Я проснулся; было скучно, еще скучнее, чем когда ложился спать, скучнее, чем вчера, чем позавчера и все предыдущие дни, с незапамятных времен, быть может, с детства: тогда, давно, было счастье, надежда, я забыл, как все это пахнет, а потом словно туннель, декрещендо, без возврата, без конца, без просвета, сколько хватает глаз; я зажмуриваюсь, напрягаюсь — нет сил; нет просвета, нет выхода и уже не будет. Что называется, приступ тоски, а может, начало депрессии, а может, просто мне трудно проснуться… Я всегда просыпаюсь с трудом, никак иначе; если и затаилась у меня последняя мечта где-то между воспоминанием о моей бывшей подружке, покончившей с собой, и убеждением, что жизнь абсурдна, что счастья не существует и что из нас из всех, и из меня в том числе, в конечном итоге вырастет лопух, так это мечта об утре, светлом и ясном, как возрождение, когда выныриваешь из десяти часов сна в нормальное время, когда тело отдохнуло, жизнь в полном порядке, на улицах люди, магазины только что открылись, вкус кофе во рту, запах газет, раннее солнце, вступление к «Mellon collie and the infinite sadness», тупые комиксы за завтраком и чувство, что все на свете возможно, потому что все только начинается.
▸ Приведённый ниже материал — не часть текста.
-- ==== Sys2Proof/Laws/MemSched.lean ====
section
/-! SUPPORT. Memory keeps its canonical form: the definitions of Machine/Sched.lean. -/

set_option linter.all false

namespace Sys2Proof.Machine

@[simp] theorem State.takeTurn_mem (s : State) (core q : Nat) (tc : Nat × Nat) : (State.takeTurn s core q tc).mem = s.mem := by
  simp [State.takeTurn]

@[simp] theorem State.setRunning_mem (s : State) (core q : Nat) (tc : Nat × Nat) (newBatch : Bool) : (State.setRunning s core q tc newBatch).mem = s.mem := by
  simp [State.setRunning]

@[simp] theorem State.beginBatch_mem (s : State) (t c : Nat) : (State.beginBatch s t c).mem = s.mem := by
  unfold State.beginBatch
  repeat' first
    | rfl
    | (simp [apply_ite State.mem, apply_ite Run.s]; done)
    | split
    | refine (foldl_mem _ (fun s x => ?_) _ _).trans ?_
    | refine (foldl_run_mem _ (fun s x => ?_) _ _).trans ?_
    | dsimp only
    | simp

end Sys2Proof.Machine
end

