-- ==== Sys2Proof/Laws/MemAccess.lean ====
section
/-! SUPPORT. Memory keeps its canonical form: the definitions of Machine/Access.lean. -/

set_option linter.all false

namespace Sys2Proof.Machine

theorem Run.translated_parked {r : Run} {ls : List Nat} {k : AccessKind} {x : Nat → Word} {s : State}
    (h : r.translated ls k x = .parked s) : s.mem = r.s0.mem := by
  unfold Run.translated at h
  extract_lets ok tr pages r1 acc at h
  split at h
  · simp only [AccOut.parked.injEq] at h; subst h; simp
  · simp at h

theorem Run.translated_go {r r' : Run} {ls : List Nat} {k : AccessKind} {x : Nat → Word} {acc : List Acc}
    (h : r.translated ls k x = .go r' acc) : r'.s.mem = r.s.mem ∧ r'.s0 = r.s0 := by
  unfold Run.translated at h
  extract_lets ok tr pages r1 acc at h
  split at h
  · simp at h
  · simp only [AccOut.go.injEq] at h
    obtain ⟨h, _⟩ := h
    subst h
    constructor
    · refine (foldl_mem _ (fun s a => ?_) _ _).trans ?_
      · simp
      · simp [r1]
    · simp [r1]

theorem Run.translated_go_wf {r r' : Run} {ls : List Nat} {k : AccessKind} {x : Nat → Word} {acc : List Acc}
    (h : r.translated ls k x = .go r' acc) (hm : Memory.wf r.s.mem = true) (hm0 : Memory.wf r.s0.mem = true) :
    Memory.wf r'.s.mem = true ∧ Memory.wf r'.s0.mem = true := by
  obtain ⟨e1, e2⟩ := Run.translated_go h
  rw [e1, e2]; exact ⟨hm, hm0⟩

theorem Run.access_parked {r : Run} {ls : List Nat} {k : AccessKind} {n : Nat} {x : Nat → Word} {s : State}
    (h : r.access ls k n x = .parked s) : s.mem = r.s0.mem := by
  have := Run.translated_parked h
  simpa using this

theorem Run.access_go {r r' : Run} {ls : List Nat} {k : AccessKind} {n : Nat} {x : Nat → Word} {acc : List Acc}
    (h : r.access ls k n x = .go r' acc) : r'.s.mem = r.s.mem ∧ r'.s0 = r.s0 := by
  have := Run.translated_go h
  simpa using this

theorem Run.access_go_wf {r r' : Run} {ls : List Nat} {k : AccessKind} {n : Nat} {x : Nat → Word} {acc : List Acc}
    (h : r.access ls k n x = .go r' acc) (hm : Memory.wf r.s.mem = true) (hm0 : Memory.wf r.s0.mem = true) :
    Memory.wf r'.s.mem = true ∧ Memory.wf r'.s0.mem = true := by
  obtain ⟨e1, e2⟩ := Run.access_go h
  rw [e1, e2]; exact ⟨hm, hm0⟩

@[simp] theorem Run.checkAcc_s (r : Run) (acc : List Acc) (f : Acc → Option FltRec) : (r.checkAcc acc f).s = r.s := by
  unfold Run.checkAcc
  induction acc generalizing r with
  | nil => rfl
  | cons l ls ih => rw [List.foldl_cons, ih]; split <;> simp

@[simp] theorem Run.checkAcc_s0 (r : Run) (acc : List Acc) (f : Acc → Option FltRec) : (r.checkAcc acc f).s0 = r.s0 := by
  unfold Run.checkAcc
  induction acc generalizing r with
  | nil => rfl
  | cons l ls ih => rw [List.foldl_cons, ih]; split <;> simp

@[simp] theorem State.markEmpty_mem (s : State) (f : Flight) : (State.markEmpty s f).mem = s.mem := by
  unfold State.markEmpty
  repeat' first
    | rfl
    | (simp [apply_ite State.mem, apply_ite Run.s]; done)
    | split
    | refine (foldl_mem _ (fun s x => ?_) _ _).trans ?_
    | refine (foldl_run_mem _ (fun s x => ?_) _ _).trans ?_
    | dsimp only
    | simp

@[simp] theorem State.send_mem (s : State) (f : Flight) : (State.send s f).mem = s.mem := by
  simp [State.send]

@[simp] theorem Run.setDest_mem (r : Run) (l : Nat) (v : Word) : (Run.setDest r l v).s.mem = r.s.mem := by
  unfold Run.setDest
  repeat' first
    | rfl
    | (simp [apply_ite State.mem, apply_ite Run.s]; done)
    | split
    | refine (foldl_mem _ (fun s x => ?_) _ _).trans ?_
    | refine (foldl_run_mem _ (fun s x => ?_) _ _).trans ?_
    | dsimp only
    | simp

@[simp] theorem Run.setDest_s0 (r : Run) (l : Nat) (v : Word) : (Run.setDest r l v).s0 = r.s0 := by
  simp [Run.setDest]

@[simp] theorem State.farWrite_mem (s : State) (core fmode peer pa n : Nat) : (State.farWrite s core fmode peer pa n).mem = s.mem := by
  unfold State.farWrite
  repeat' first
    | rfl
    | (simp [apply_ite State.mem, apply_ite Run.s]; done)
    | split
    | refine (foldl_mem _ (fun s x => ?_) _ _).trans ?_
    | refine (foldl_run_mem _ (fun s x => ?_) _ _).trans ?_
    | dsimp only
    | simp

end Sys2Proof.Machine
end

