-- ==== Sys2Proof/Laws/MemPlace.lean ====
section
/-! SUPPORT. Memory keeps its canonical form: the definitions of Machine/Place.lean. -/

set_option linter.all false

namespace Sys2Proof.Machine

@[simp] theorem State.takeTeam_mem (s : State) (T : Team) : (State.takeTeam s T).mem = s.mem := by
  simp [State.takeTeam]

@[simp] theorem State.placeTeam_mem (s : State) (n : PoolNode) (idx core gangpos gang : Nat) : (State.placeTeam s n idx core gangpos gang).mem = s.mem := by
  unfold State.placeTeam
  dsimp only
  split <;> simp

@[simp] theorem State.runRec_wf (s : State) (pa : Nat) (hm : Memory.wf s.mem = true) : Memory.wf (State.runRec s pa).mem = true := by
  unfold State.runRec
  dsimp only
  split <;> simp [hm]

@[simp] theorem State.placeUnit_wf (s : State) (n : PoolNode) (cs : List Nat) (hm : Memory.wf s.mem = true) : Memory.wf (State.placeUnit s n cs).mem = true := by
  unfold State.placeUnit
  repeat' first
    | assumption
    | (simp [*]; done)
    | split
    | refine foldl_wf _ (fun s x hs => ?_) _ ?_ _
    | dsimp only
    | simp [*]

@[simp] theorem execTeamPlace_keeps (node : Nat) (s : State) (hm : Memory.wf s.mem = true) : Keeps (execTeamPlace node s) := by
  unfold execTeamPlace
  repeat' first
    | assumption
    | (simp [*]; done)
    | split
    | refine foldl_wf _ (fun s x hs => ?_) _ ?_ _
    | dsimp only
    | simp [*]

@[simp] theorem execSplitReservation_keeps (node : Nat) (s : State) (hm : Memory.wf s.mem = true) : Keeps (execSplitReservation node s) := by
  unfold execSplitReservation
  repeat' first
    | assumption
    | (simp [*]; done)
    | split
    | refine foldl_wf _ (fun s x hs => ?_) _ ?_ _
    | dsimp only
    | simp [*]

@[simp] theorem State.emptied_mem (s : State) (c : Nat) : (State.emptied s c).mem = s.mem := by
  unfold State.emptied
  repeat' first
    | rfl
    | (simp [apply_ite State.mem, apply_ite Run.s]; done)
    | split
    | refine (foldl_mem _ (fun s x => ?_) _ _).trans ?_
    | refine (foldl_run_mem _ (fun s x => ?_) _ _).trans ?_
    | dsimp only
    | simp

@[simp] theorem State.dropRecords_mem (s : State) (T : Team) : (State.dropRecords s T).mem = s.mem := by
  simp [State.dropRecords]

@[simp] theorem State.leaveCore_mem (s : State) (t : Nat) : (State.leaveCore s t).mem = s.mem := by
  simp [State.leaveCore]

end Sys2Proof.Machine
end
Интересно, это бессонница вызывает депрессию или депрессия бессонницу? Я живу в Париже по лос-анджелесскому времени, а в Лос-Анджелесе по токийскому. Зимой я встаю, когда уже темно, и каждый день просыпаюсь с похмелья: похмелье — мое нормальное состояние, и еще я ничего не хочу, разве что снова уснуть.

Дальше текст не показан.